**HOW TO COMPLETE THIS TASK:** In the material below, the lines from the one containing "servedOps_keeps noteRelease_keeps" through the one containing "servedIndex_keeps driveLine_keeps" are to be given again exactly, ends included, and no others.
BEGIN DATA RECORDS
theorem execOrderAdd_keeps (tag : Byte) (ops : Option OrderWrite) (s : State) : NextKeeps s (execOrderAdd tag ops s) :=
  servedOps_keeps addOrder_keeps

theorem execOrderCancel_keeps (tag : Byte) (ops : Option Nat) (s : State) : NextKeeps s (execOrderCancel tag ops s) :=
  servedOps_keeps cancelOrder_keeps

theorem execBayOpen_keeps (tag : Byte) (ops : Option Nat) (s : State) : NextKeeps s (execBayOpen tag ops s) :=
  servedOne_keeps fun e b => orWrong_keeps (bayOpen_keeps e b)

theorem execBayClose_keeps (tag : Byte) (ops : Option Nat) (s : State) : NextKeeps s (execBayClose tag ops s) :=
  servedOne_keeps fun _ _ => orWrong_keeps fun _ h => closeBay_keeps h

theorem execBayHold_keeps (tag : Byte) (ops : Option Nat) (s : State) : NextKeeps s (execBayHold tag ops s) :=
  servedOne_keeps fun _ _ => .ok (setHolds_calm ..).keeps

theorem execBayRelease_keeps (tag : Byte) (ops : Option Nat) (s : State) : NextKeeps s (execBayRelease tag ops s) :=
  servedOne_keeps fun _ _ => .ok (setHolds_calm ..).keeps

theorem execRackHold_keeps (tag : Byte) (ops : Option Unit) (s : State) : NextKeeps s (execRackHold tag ops s) :=
  servedOps_keeps fun _ _ => .ok (setMgmtHold_calm ..).keeps

theorem execRackRelease_keeps (tag : Byte) (ops : Option Unit) (s : State) : NextKeeps s (execRackRelease tag ops s) :=
  servedOps_keeps fun _ _ => .ok (setMgmtHold_calm ..).keeps

theorem execLoadFinish_keeps (tag : Byte) (ops : Option Nat) (s : State) : NextKeeps s (execLoadFinish tag ops s) :=
  servedOne_keeps fun _ _ => orWrong_keeps fun _ h => finishLoad_keeps h

theorem execEsdClear_keeps (tag : Byte) (ops : Option Unit) (s : State) : NextKeeps s (execEsdClear tag ops s) :=
  servedOps_keeps fun e _ => orWrong_keeps fun x h => (clearEsd_calm e x h).keeps

theorem execTripClear_keeps (tag : Byte) (ops : Option Nat) (s : State) : NextKeeps s (execTripClear tag ops s) :=
  servedOne_keeps fun e b => orWrong_keeps (tripClear_keeps e b)

theorem execInjectorClear_keeps (tag : Byte) (ops : Option Nat) (s : State) : NextKeeps s (execInjectorClear tag ops s) :=
  servedOne_keeps fun e c => orWrong_keeps (injectorClear_keeps e c)

theorem execNoteRead_keeps (tag : Byte) (ops : Option (NoteTarget × Nat)) (s : State) : NextKeeps s (execNoteRead tag ops s) :=
  served_keeps fun _ => withOps_keeps _ _ _ _ _ fun _ => noteRead_keeps ..

theorem execNoteRelease_keeps (tag : Byte) (ops : Option Nat) (s : State) : NextKeeps s (execNoteRelease tag ops s) :=
  servedOps_keeps noteRelease_keeps

theorem execTotalizerRead_keeps (tag : Byte) (ops : Option Nat) (s : State) : NextKeeps s (execTotalizerRead tag ops s) := by
  refine served_keeps fun e => withOne_keeps _ _ _ _ _ _ fun a => ?_
  split
  · exact .refl e
  · exact takeRead_keeps ..

theorem execTotalizerAck_keeps (tag : Byte) (ops : Option Nat) (s : State) : NextKeeps s (execTotalizerAck tag ops s) :=
  servedOne_keeps fun e a => .ok (totalizerAck_keeps e a)

theorem execStatusRead_keeps (tag : Byte) (ops : Option (StatusObj × Nat × Nat)) (s : State) :
    NextKeeps s (execStatusRead tag ops s) :=
  served_keeps fun _ => withOps_keeps _ _ _ _ _ fun _ => (replyPair_calm ..).keeps

theorem execClockSet_keeps (tag : Byte) (ops : Option (Nat × Nat)) (s : State) : NextKeeps s (execClockSet tag ops s) :=
  servedOps_keeps fun e w => clockSet_keeps e w.1 w.2

theorem execLineSet_keeps (tag : Byte) (ops : Option (Nat × LineWriteRec)) (s : State) : NextKeeps s (execLineSet tag ops s) :=
  servedIndex_keeps setLine_keeps

theorem execLineDrive_keeps (tag : Byte) (ops : Option (Nat × Bool)) (s : State) : NextKeeps s (execLineDrive tag ops s) :=
  servedIndex_keeps driveLine_keeps

theorem execTableRequestBadTable_keeps (tag : Byte) (clear : Bool) (table : Option Nat) (s : State) :
    NextKeeps s (execTableRequestBadTable tag clear table s) :=
  served_keeps fun _ => withOps_keeps _ _ _ _ _ fun _ => (answer_calm ..).keeps

end

/-- What reaches the part beside requests keeps the laws, and so does every request. -/
theorem exec_keeps (i : Instr) (s : State) : NextKeeps s (exec i s) := by
  cases i with
  | hardReset => exact execHardReset_keeps ..
  | powerLoss => exact execPowerLoss_keeps ..
  | sweepLaunch => exact execSweepLaunch_keeps ..
  | sweepReturn => exact execSweepReturn_keeps ..
  | frameDiscarded => exact execFrameDiscarded_keeps ..
  | sweepTimeout => exact execSweepTimeout_keeps ..
  | authorizationTimerExpiry => exact execAuthorizationTimerExpiry_keeps ..
  | resumeTimerExpiry => exact execResumeTimerExpiry_keeps ..
  | travelTimerExpiry => exact execTravelTimerExpiry_keeps ..
  | shotTimeout => exact execShotTimeout_keeps ..
  | rackClockSecond => exact execRackClockSecond_keeps ..
  | pinLevelChange => exact execPinLevelChange_keeps ..
  | debounceTimerExpiry => exact execDebounceTimerExpiry_keeps ..
  | custodyWriteComplete => exact execCustodyWriteComplete_keeps ..
  | requestUnknownKind => exact execRequestUnknownKind_keeps ..
  | frameTooShort => exact execFrameTooShort_keeps ..
  | tableWriteArm => exact execTableWriteArm_keeps ..
  | tableClearArm => exact execTableClearArm_keeps ..
  | tableWriteProduct => exact execTableWriteProduct_keeps ..
  | tableClearProduct => exact execTableClearProduct_keeps ..
  | tableWriteInjector => exact execTableWriteInjector_keeps ..
  | tableClearInjector => exact execTableClearInjector_keeps ..
  | tableWriteBay => exact execTableWriteBay_keeps ..
  | tableClearBay => exact execTableClearBay_keeps ..
  | tableWritePermit => exact execTableWritePermit_keeps ..
  | tableClearPermit => exact execTableClearPermit_keeps ..
  | tableWriteAccount => exact execTableWriteAccount_keeps ..
  | tableClearAccount => exact execTableClearAccount_keeps ..
  | tableWriteStation => exact execTableWriteStation_keeps ..
  | tableClearStation => exact execTableClearStation_keeps ..
  | tableWriteRackSettings => exact execTableWriteRackSettings_keeps ..
  | tableClearRackSettings => exact execTableClearRackSettings_keeps ..
  | tableRead => exact execTableRead_keeps ..
  | tableReadOrderQueue => exact execTableReadOrderQueue_keeps ..
  | orderAdd => exact execOrderAdd_keeps ..
  | orderCancel => exact execOrderCancel_keeps ..
  | bayOpen => exact execBayOpen_keeps ..
  | bayClose => exact execBayClose_keeps ..
  | bayHold => exact execBayHold_keeps ..
  | bayRelease => exact execBayRelease_keeps ..
  | rackHold => exact execRackHold_keeps ..
  | rackRelease => exact execRackRelease_keeps ..
  | loadFinish => exact execLoadFinish_keeps ..
  | esdClear => exact execEsdClear_keeps ..
  | tripClear => exact execTripClear_keeps ..
  | injectorClear => exact execInjectorClear_keeps ..
  | noteRead => exact execNoteRead_keeps ..
  | noteRelease => exact execNoteRelease_keeps ..
  | totalizerRead => exact execTotalizerRead_keeps ..
  | totalizerAck => exact execTotalizerAck_keeps ..
  | statusRead => exact execStatusRead_keeps ..
  | clockSet => exact execClockSet_keeps ..
  | lineSet => exact execLineSet_keeps ..
  | lineDrive => exact execLineDrive_keeps ..
  | restart => exact execRestart_keeps ..
  | tableRequestBadTable => exact execTableRequestBadTable_keeps ..

theorem idle_keeps (s : State) : NextKeeps s (idle s) := by
  unfold idle
  dsimp only
  split
  · exact ⟨fun t ht => (Device.tick_keeps s.dev).trans ((exec_keeps _ _).keeps t ht)⟩
  · exact ⟨fun t ht => Host.Outcome.next.inj ht ▸ Device.tick_keeps s.dev⟩

/-- Every step keeps the laws. -/
theorem step_keeps (s : State) : NextKeeps s (step s) := by
  unfold step
  split
  · exact idle_keeps s
  next c rest _ => exact ⟨(exec_keeps c { s with pending := rest }).keeps⟩

/-! ### The obligations -/

/-- Settles O8 (L1): every event but a sample leaves the running totalizers alone and moves volume between the accumulators, the
queue and the stored totals; a sample posts what it adds to the running totalizer. -/
theorem stepKeepsTheTotalizersReconciled : Obligations.StepKeepsTheTotalizersReconciled :=
  fun s t h ht => ((step_keeps s).keeps t ht).custody h

/-- Settles O9 (L2): a sample adds the same increments to the running totalizer and to its open batch, and nothing else touches the
readings of a batch. -/
theorem stepKeepsBatchesAndTotalizersInStep : Obligations.StepKeepsBatchesAndTotalizersInStep :=
  fun s t h ht => ((step_keeps s).keeps t ht).batches h

/-- Settles O10 (L3, L4): only a sample writes a net residue or a VCF, the one a remainder, the other clamped. -/
theorem stepKeepsResiduesAndFactorsInRange : Obligations.StepKeepsResiduesAndFactorsInRange :=
  fun s t h ht => ((step_keeps s).keeps t ht).residues h

end Sys2Proof.Machine
end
END DATA RECORDS
**OUTPUT BELOW:**
  servedOps_keeps noteRelease_keeps

theorem execTotalizerRead_keeps (tag : Byte) (ops : Option Nat) (s : State) : NextKeeps s (execTotalizerRead tag ops s) := by
  refine served_keeps fun e => withOne_keeps _ _ _ _ _ _ fun a => ?_
  split
  · exact .refl e
  · exact takeRead_keeps ..

theorem execTotalizerAck_keeps (tag : Byte) (ops : Option Nat) (s : State) : NextKeeps s (execTotalizerAck tag ops s) :=
  servedOne_keeps fun e a => .ok (totalizerAck_keeps e a)

theorem execStatusRead_keeps (tag : Byte) (ops : Option (StatusObj × Nat × Nat)) (s : State) :
    NextKeeps s (execStatusRead tag ops s) :=
  served_keeps fun _ => withOps_keeps _ _ _ _ _ fun _ => (replyPair_calm ..).keeps

theorem execClockSet_keeps (tag : Byte) (ops : Option (Nat × Nat)) (s : State) : NextKeeps s (execClockSet tag ops s) :=
  servedOps_keeps fun e w => clockSet_keeps e w.1 w.2

theorem execLineSet_keeps (tag : Byte) (ops : Option (Nat × LineWriteRec)) (s : State) : NextKeeps s (execLineSet tag ops s) :=
  servedIndex_keeps setLine_keeps

theorem execLineDrive_keeps (tag : Byte) (ops : Option (Nat × Bool)) (s : State) : NextKeeps s (execLineDrive tag ops s) :=
  servedIndex_keeps driveLine_keeps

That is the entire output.